*** Block opens ***

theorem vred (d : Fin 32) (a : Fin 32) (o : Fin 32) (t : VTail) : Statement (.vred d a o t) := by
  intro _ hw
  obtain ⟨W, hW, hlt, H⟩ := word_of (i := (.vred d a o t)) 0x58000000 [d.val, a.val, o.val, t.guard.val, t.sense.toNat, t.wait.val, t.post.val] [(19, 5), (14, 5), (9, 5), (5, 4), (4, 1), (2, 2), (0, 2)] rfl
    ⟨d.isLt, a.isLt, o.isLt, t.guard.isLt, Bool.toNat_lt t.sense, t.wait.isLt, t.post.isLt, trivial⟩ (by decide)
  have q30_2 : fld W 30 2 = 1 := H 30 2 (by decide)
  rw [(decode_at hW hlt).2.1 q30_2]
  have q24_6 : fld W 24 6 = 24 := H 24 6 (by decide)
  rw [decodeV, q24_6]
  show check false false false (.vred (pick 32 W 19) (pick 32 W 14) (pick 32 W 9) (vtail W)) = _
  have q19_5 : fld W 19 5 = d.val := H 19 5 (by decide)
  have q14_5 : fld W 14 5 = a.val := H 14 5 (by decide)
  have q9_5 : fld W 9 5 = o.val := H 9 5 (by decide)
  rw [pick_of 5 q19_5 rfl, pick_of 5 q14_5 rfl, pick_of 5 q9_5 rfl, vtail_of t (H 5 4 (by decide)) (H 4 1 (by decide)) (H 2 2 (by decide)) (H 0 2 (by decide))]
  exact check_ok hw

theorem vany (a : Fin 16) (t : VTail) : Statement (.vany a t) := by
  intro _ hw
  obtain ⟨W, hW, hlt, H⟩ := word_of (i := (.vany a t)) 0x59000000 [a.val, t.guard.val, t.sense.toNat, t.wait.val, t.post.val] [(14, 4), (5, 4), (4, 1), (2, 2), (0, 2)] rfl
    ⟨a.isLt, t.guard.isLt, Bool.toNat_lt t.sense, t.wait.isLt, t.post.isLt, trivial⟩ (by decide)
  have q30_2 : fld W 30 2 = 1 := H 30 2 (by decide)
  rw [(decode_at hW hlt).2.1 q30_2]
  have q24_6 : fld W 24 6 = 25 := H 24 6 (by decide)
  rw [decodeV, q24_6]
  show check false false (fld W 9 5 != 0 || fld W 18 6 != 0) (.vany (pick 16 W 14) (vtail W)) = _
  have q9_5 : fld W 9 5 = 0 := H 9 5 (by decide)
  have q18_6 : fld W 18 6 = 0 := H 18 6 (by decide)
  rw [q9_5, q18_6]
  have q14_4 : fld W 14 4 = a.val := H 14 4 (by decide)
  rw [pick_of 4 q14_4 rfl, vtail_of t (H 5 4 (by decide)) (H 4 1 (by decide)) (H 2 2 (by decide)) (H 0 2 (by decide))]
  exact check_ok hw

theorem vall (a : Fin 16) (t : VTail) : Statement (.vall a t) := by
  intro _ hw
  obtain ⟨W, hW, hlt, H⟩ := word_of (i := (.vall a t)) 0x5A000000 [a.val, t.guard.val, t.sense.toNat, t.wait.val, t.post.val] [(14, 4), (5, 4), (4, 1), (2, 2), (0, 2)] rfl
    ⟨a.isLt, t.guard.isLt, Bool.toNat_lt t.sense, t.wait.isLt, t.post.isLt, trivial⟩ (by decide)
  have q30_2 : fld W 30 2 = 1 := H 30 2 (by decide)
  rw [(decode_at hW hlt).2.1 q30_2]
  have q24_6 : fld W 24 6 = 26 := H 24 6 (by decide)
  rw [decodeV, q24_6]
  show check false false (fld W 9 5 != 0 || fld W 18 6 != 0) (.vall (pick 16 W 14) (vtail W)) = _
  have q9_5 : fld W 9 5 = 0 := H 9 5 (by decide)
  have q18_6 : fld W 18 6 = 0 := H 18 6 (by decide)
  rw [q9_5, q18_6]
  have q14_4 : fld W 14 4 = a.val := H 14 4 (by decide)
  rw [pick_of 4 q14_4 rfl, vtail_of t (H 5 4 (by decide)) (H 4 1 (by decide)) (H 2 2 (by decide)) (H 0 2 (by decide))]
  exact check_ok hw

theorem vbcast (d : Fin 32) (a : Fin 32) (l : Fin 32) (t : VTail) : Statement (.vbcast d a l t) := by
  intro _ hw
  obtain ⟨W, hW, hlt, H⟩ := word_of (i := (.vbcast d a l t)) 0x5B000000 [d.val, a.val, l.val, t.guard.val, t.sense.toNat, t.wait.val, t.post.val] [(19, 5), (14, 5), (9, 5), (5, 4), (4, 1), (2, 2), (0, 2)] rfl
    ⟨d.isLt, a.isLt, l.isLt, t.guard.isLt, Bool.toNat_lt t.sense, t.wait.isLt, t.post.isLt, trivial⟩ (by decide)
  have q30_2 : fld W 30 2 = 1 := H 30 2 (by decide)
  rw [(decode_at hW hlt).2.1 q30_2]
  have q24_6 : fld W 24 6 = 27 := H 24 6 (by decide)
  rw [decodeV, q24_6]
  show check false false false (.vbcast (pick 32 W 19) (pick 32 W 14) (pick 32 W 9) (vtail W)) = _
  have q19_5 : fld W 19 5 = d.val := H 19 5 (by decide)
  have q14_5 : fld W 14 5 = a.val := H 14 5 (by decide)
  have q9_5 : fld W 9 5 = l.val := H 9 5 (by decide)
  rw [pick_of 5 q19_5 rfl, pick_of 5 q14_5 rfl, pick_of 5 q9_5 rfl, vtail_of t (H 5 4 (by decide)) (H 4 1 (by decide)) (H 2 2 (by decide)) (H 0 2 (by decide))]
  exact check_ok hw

*** Block closes ***

§ **Prompt**: Exactly how many lines of the records hold "vall"? Give the number without any words.

§ **Solution below**: 3